I finally started reading Moneyball yesterday. I'm about halfway through and so far it's great. I'm really happy I'm finally reading it.   It's fun to insta lookup all the players they talk about

Done and done. Man, that was epic.

(I haven't seen any version of the movie. I really don't see how this book could ever work as a movie since everything that's interesting takes place in HH's head. The book is about psychology as much as anything else, and a movie that doesn't intimately detail his thoughts and opinions of the world and other people would lose a lot. Also, I imagine that in making a movie, it would be way too tempting to show sex, which would ruin the whole story).
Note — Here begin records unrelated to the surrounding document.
-- ==== Sys2Proof/Machine/Coh.lean ====
section
/-! DEFINITION. Caching agents, Landings and directories (R187 to R205): the pieces that the coherence
messages and the accesses of the module's units share. Agents 0 to 31 are the wing caches by global wing
number, 32 to 39 the last-level cache slices (R197). -/

namespace Sys2Proof.Machine

/-! ### Agents -/

/-- The 16-bit agent number of caching agent `a`. -/
def cacheAgent (a : Nat) : BitVec 16 := if a < 32 then agentNo (a / 8) 0x06 (a % 8) else agentNo 4 0x11 (a - 32)
/-- The die of caching agent `a`. -/
def cacheDie (a : Nat) : Nat := if a < 32 then a / 8 else 4
/-- Whether caching agent `a` is out of reset. -/
def State.cacheUp (s : State) (a : Nat) : Bool := if a < 32 then s.wingUp a else s.on
/-- The set of a line in a wing cache (R187); a slice is modelled as one set. -/
def cacheSet (a line : Nat) : Nat := if a < 32 then 2048 * (line / 2048 % 3) + line % 2048 else 0
/-- The ways of a caching agent: 16 of a wing cache; a slice's 16 MiB of lines as ways of its one set. -/
def cacheWays (a : Nat) : Nat := if a < 32 then 16 else 262144

/-- The ways that may receive a new line (R190). -/
def State.eligible (s : State) (a n : Nat) : Bool :=
  if a < 32 then
    bitOf (s.regF (paCache a 0) 31 16) n && !bitOf (s.regF (paCache a 0) 47 32) n &&
    !bitOf (s.regF (paCache a 8) 47 32) n
  else true

/-- Whether some way may receive a new line. -/
def State.anyEligible (s : State) (a : Nat) : Bool := a ≥ 32 || (List.range 16).any fun n => s.eligible a n

/-- The hold time of an agent in ns (R205): WCCFG.HOLD cycles of CFAB, or 128 cycles of HMESH. -/
def State.holdNs (s : State) (a : Nat) : Nat := if a < 32 then (s.regF (paCache a 0) 8 0 * 5 + 5) / 6 else 64
/-- Whether a line of agent `a` is within its hold time. -/
def State.inHold (s : State) (a : Nat) (c : CLine) : Bool :=
  match c.hold with
  | some t => decide (s.house < t + s.holdNs a)
  | none => false

/-! ### The Landing (R195) -/

/-- The Landing of cache `a` as given, with WCLAND's occupancy and high mark (Table 7.1). -/
def State.setLanding (s : State) (a : Nat) (l : List LandLine) : State :=
  let s := s.setCache a { s.cache a with landing := l }
  if a < 32 then
    let s := s.setRegF (paCache a 0x18) 5 0 l.length
    if s.regF (paCache a 0x18) 15 8 < l.length then s.setRegF (paCache a 0x18) 15 8 l.length else s
  else s

/-- The Landing's entry for a line. -/
def State.landed (s : State) (a line : Nat) : Option LandLine := (s.cache a).landing.find? fun e => e.line = line
/-- The Landing without a line. -/
def State.unland (s : State) (a line : Nat) : State :=
  let s := s.setLanding a ((s.cache a).landing.filter fun e => e.line ≠ line)
  let k := s.cache a
  s.setCache a { k with code := k.code.filter fun e => e.1 / 64 ≠ line }

/-! ### Lines of a cache -/

/-- Cache `a`'s copy of a line. -/
def State.held (s : State) (a line : Nat) : Option CLine := ((s.cache a).lines.find? fun e => e.1 = line).map fun e => e.2
/-- Cache `a` holds a line as given. -/
def State.setHeld (s : State) (a line : Nat) (c : CLine) : State :=
  let k := s.cache a
  s.setCache a { k with lines := tset line c k.lines }
/-- Cache `a` holds the line no longer. -/
def State.dropHeld (s : State) (a line : Nat) : State :=
  let k := s.cache a
  s.setCache a { k with lines := tdel k.lines line
                        code := k.code.filter fun e => e.1 / 64 ≠ line }

/-- Reservations on a line are lost (R178). -/
def State.loseResv (s : State) (line : Nat) : State := { s with resv := s.resv.filter fun e => e.2 / 64 ≠ line }

/-! ### Directories (R197 to R199) -/

/-- The directory's state of a line; none is U. -/
def State.dirOf (s : State) (line : Nat) : Option DirState := (s.dirs.find? fun e => e.1 = line).map fun e => e.2.st

/-- The directory set of a line: its home, and the number of one of the home's 65,536 sets of 16 entries. The manual
does not give the set's number (DESIGN CHOICE): the lowest bits of the line's number among the home's lines, of which a
host memory controller homes four in every 32 (R455). -/
def dirSet (line : Nat) : Nat × Nat :=
  ((homeAgent (line * 64)).toNat,
   (match regionOf (line * 64) with | .host => line / 32 * 4 + line % 4 | _ => line) % 65536)

/-- The sharer vector's agents. -/
def sharers (v : BitVec 40) : List Nat := bitsOf 40 v.toNat
/-- A sharer vector. -/
def vecOf (l : List Nat) : BitVec 40 := BitVec.ofNat 40 (maskOf l)
/-- The agents that a directory state lists. -/
def dirAgents : Option DirState → List Nat
  | none => []
  | some (.shared v) => sharers v
  | some (.owned o) => [o]

/-- The directory without an entry for a line. -/
def State.dirDrop (s : State) (line : Nat) : State := { s with dirs := tdel s.dirs line }

/-- The directory's entry of a line rewritten, or a new entry in an empty place; a state that lists nobody
leaves no entry. -/
def State.dirPut (s : State) (line : Nat) (d : DirState) : State :=
  if dirAgents (some d) = [] then s.dirDrop line
  else match s.dirs.find? fun e => e.1 = line with
    | some e => { s with dirs := tset line { e.2 with st := d } s.dirs }
    | none => { s with dirs := tset line ⟨d, s.dirAge⟩ s.dirs, dirAge := s.dirAge + 1 }

/-- The entry that a home must give up before it can allocate one for a line (R199). -/
def State.dirVictim (s : State) (line : Nat) : Option Nat :=
  if (s.dirOf line).isSome then none
  else
    let here := s.dirs.filter fun e => dirSet e.1 = dirSet line
    if here.length < 16 then none
    else (here.foldl (fun (m : Option (Nat × DirEntry)) e =>
      match m with
      | none => some e
      | some o => if e.2.age < o.2.age then some e else some o) none).map fun e => e.1

/-! ### Corrected errors of ways (R193) -/

/-- CFAB cycles at house time (R23): 1.2 GHz. -/
def State.cfab (s : State) : Nat := s.house * 6 / 5

/-- A corrected error in way `n` of wing cache `w`: its run and count; the answer says whether it is the
sixteenth of the run. -/
def State.wayError (s : State) (w n : Nat) : Bool × State :=
  let s := s.incEnt (0x5234 + w / 8) (w % 8 + 1) 1
  let k := s.cache w
  let start := k.waysRun.find? fun e => e.1 = n
  let pc := paCache w (0x40 + 8 * n)
  let fresh := match start with | some e => decide (s.cfab > e.2 + 2 ^ 24) | none => true
  if fresh then
    (false, (s.setCache w { k with waysRun := tset n s.cfab k.waysRun }).setReg pc 1)
  else
    let c := s.regF pc 4 0 + 1
    if 16 ≤ c then (true, (s.setReg pc 0).setCache w { k with waysRun := tdel k.waysRun n })
    else (false, s.setReg pc (BitVec.ofNat 64 c))

/-! ### Reading a cache's arrays (R216, R217, R424) -/

/-- The Breaker of caching agent `a`'s die. -/
def cacheBreaker (a : Nat) : Nat := breakerOf (cacheDie a)

/-- The injections armed on reads of the tag (array 1) and state (2) of a line's way: an uncorrectable one makes the
line poison. The answer counts what was corrected. -/
def State.readTags (s : State) (a : Nat) (who : Who) (line : Nat) (l : LineData) (n : Nat) : (LineData × Nat) × State :=
  let b := cacheBreaker a
  [1, 2].foldl (fun (acc : (LineData × Nat) × State) array =>
    match acc.2.injSlot b (cacheAgent a) array 1 (line * 64) with
    | none => acc
    | some (k, md) =>
      let s := acc.2.injUse b k
      let rep := fun src => { accReport src who.master who.access (line * 64) who.ctx with inj := true }
      if md = 1 then ((acc.1.1, acc.1.2 + 1), s.capture b (rep 0x01))
      else if a ≥ 32 then (acc.1, s.capture b (rep 0x42))
      else if md = 2 then (({ acc.1.1 with psn := 0xF#4 }, acc.1.2), s.capture b (rep 0x10))
      else (({ acc.1.1 with psn := 0xF#4 }, acc.1.2), s)) ((l, n), s)

/-- The words of a line as the arrays of cache `a` give them to `who`: each stored word is decoded, and its tag and
state are read. The answer also says in how many places an error was corrected. -/
def State.readArrays (s : State) (a : Nat) (who : Who) (line : Nat) (l : LineData) : (LineData × Nat) × State :=
  let r := s.checkLine (cacheBreaker a) (cacheAgent a) who line l (s.cache a).code
  r.2.readTags a who line r.1.1 r.1.2

/-- Data written into the arrays of cache `a` for words `ms` of a line; an armed slot on writes leaves a
check difference there. -/
def State.writeArrays (s : State) (a line : Nat) (ms : List Nat) : State :=
  let c := s.codeLine (cacheBreaker a) (cacheAgent a) line ms (s.cache a).code
  c.2.setCache a { c.2.cache a with code := c.1 }

/-- A line that the Landing of cache `a` holds, as its storage gives it. -/
def State.readLanded (s : State) (a line : Nat) (l : LineData) : LineData × State :=
  let r := s.checkLine (cacheBreaker a) (cacheAgent a) ⟨cacheAgent a, 0, none⟩ line l (s.cache a).code
  (r.1.1, r.2)

/-! ### What a home does for a request (Table 7.4) -/

/-- The requesting agent of a request from a caching agent. -/
def reqAgent : HomeReq → Option Nat
  | .rds a => some a
  | .rdx a => some a
  | .upg a => some a
  | .wro a => some a
  | _ => none

/-- The snoops that a home sends for a request: to whom, and whether they invalidate. A home does not
snoop the requester: an owner that asks again has dropped its clean copy (R198). -/
def State.reqSnoops (s : State) (line : Nat) (r : HomeReq) : List Nat × Bool :=
  let d := s.dirOf line
  let others := match reqAgent r with
    | some a => (dirAgents d).filter fun o => o ≠ a
    | none => dirAgents d
  match r, d with
  | .rds _, some (.owned _) => (others, false)
  | .rdo _, some (.owned _) => (others, false)
  | .rds _, _ => ([], false)
  | .rdo _, _ => ([], false)
  | _, _ => (others, true)

/-- What a home answers. -/
inductive Grant where
  | s (l : LineData)
  | e (l : LineData)
  | m (l : LineData)
  | o
  | data (l : LineData)
  | cmp
deriving DecidableEq, Repr

/-- The read made by a home on behalf of caching agent `a`. -/
def agentWho (a : Nat) : Who := ⟨cacheAgent a, 0, none⟩

/-- The home ends a request whose snoops have been answered: `dirty` is the data an owner returned, and
`keep` the agents that still hold the line (Table 7.4). For WRF it leaves the placement to R204. -/
def State.homeEnd (s : State) (line : Nat) (r : HomeReq) (dirty : Option LineData) (keep : List Nat)
    (who : Who) : Grant × State :=
  match r with
  | .rds a =>
    match s.dirOf line with
    | some (.owned o) =>
      if o ≠ a ∧ keep.contains o then
        let s := match dirty with | some l => s.writeLine line l | none => s
        let x := s.readLine who line
        (.s (dirty.getD x.1), x.2.dirPut line (.shared (vecOf [o, a])))
      else
        let s := match dirty with | some l => s.writeLine line l | none => s
        let x := s.readLine who line
        (.e x.1, x.2.dirPut line (.owned a))
    | some (.shared v) =>
      let x := s.readLine who line
      (.s x.1, x.2.dirPut line (.shared (vecOf (a :: sharers v))))
    | none =>
      let x := s.readLine who line
      (.e x.1, x.2.dirPut line (.owned a))
  | .rdx a =>
    match dirty with
    | some l => (.m l, s.dirPut line (.owned a))
    | none =>
      let x := s.readLine who line
      (.m x.1, x.2.dirPut line (.owned a))
  | .upg a =>
    match s.dirOf line with
    | some (.shared v) =>
      if (sharers v).contains a then (.o, s.dirPut line (.owned a))
      else
        let x := s.readLine who line
        (.m x.1, x.2.dirPut line (.owned a))
    | _ =>
      match dirty with
      | some l => (.m l, s.dirPut line (.owned a))
      | none =>
        let x := s.readLine who line
        (.m x.1, x.2.dirPut line (.owned a))
  | .wro a => (.o, s.dirPut line (.owned a))
  | .rdo _ =>
    match s.dirOf line with
    | some (.owned o) =>
      let s := match dirty with | some l => s.writeLine line l | none => s
      let x := s.readLine who line
      (.data x.1, x.2.dirPut line (.shared (vecOf (if keep.contains o then [o] else []))))
    | _ =>
      let x := s.readLine who line
      (.data x.1, x.2)
  | .wrf _ l _ => (.cmp, (s.writeLine line l).dirDrop line)
  | .wrp _ mask l =>
    let s := match dirty with | some d => s.writeLine line d | none => s
    (.cmp, (s.writeMasked who line mask l).dirDrop line)
  | .red _ pa op x psn =>
    let s := match dirty with | some d => s.writeLine line d | none => s
    match regionOf pa with
    | .stack j => (.cmp, ((s.dirDrop line).cisternWord j op.toNat pa x psn who).2)
    | _ => (.cmp, s.dirDrop line)
  | .inval _ =>
    let s := match dirty with | some d => s.writeLine line d | none => s
    if (s.dirOf line).isNone then (.cmp, s)
    else match regionOf (line * 64) with
      | .stack j => (.cmp, (s.dirDrop line).incEnt 0x3020 (j + 1) 1)
      | _ => (.cmp, (s.dirDrop line).incEnt 0x3021 (hostChannel (line * 64) + 1) 1)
If you look at what I said, I described the film as being great independent of the book. It's silly to write off a film you haven't seen because you know it won't be a completely faithful adaptation of the book you enjoyed. I would argue that the film does show a lot of the characters' attitudes and perspectives, which is one reason why it is a great film. Of course, it cannot go into the descriptive detail of a book, but it doesn't need to, since it's merits lie in other areas, like fantastic character portrayals and acting, excellent cinematography and mise-en-scene, and so forth. Even the first shot (of Lolita's foot) has immediate impact, just as the first passage of the book does. You may watch the movie and dislike it, but to say that you "really don't see how this book could ever work as a movie" is just silly. Watch the film, then say it doesn't work, if you still feel that way.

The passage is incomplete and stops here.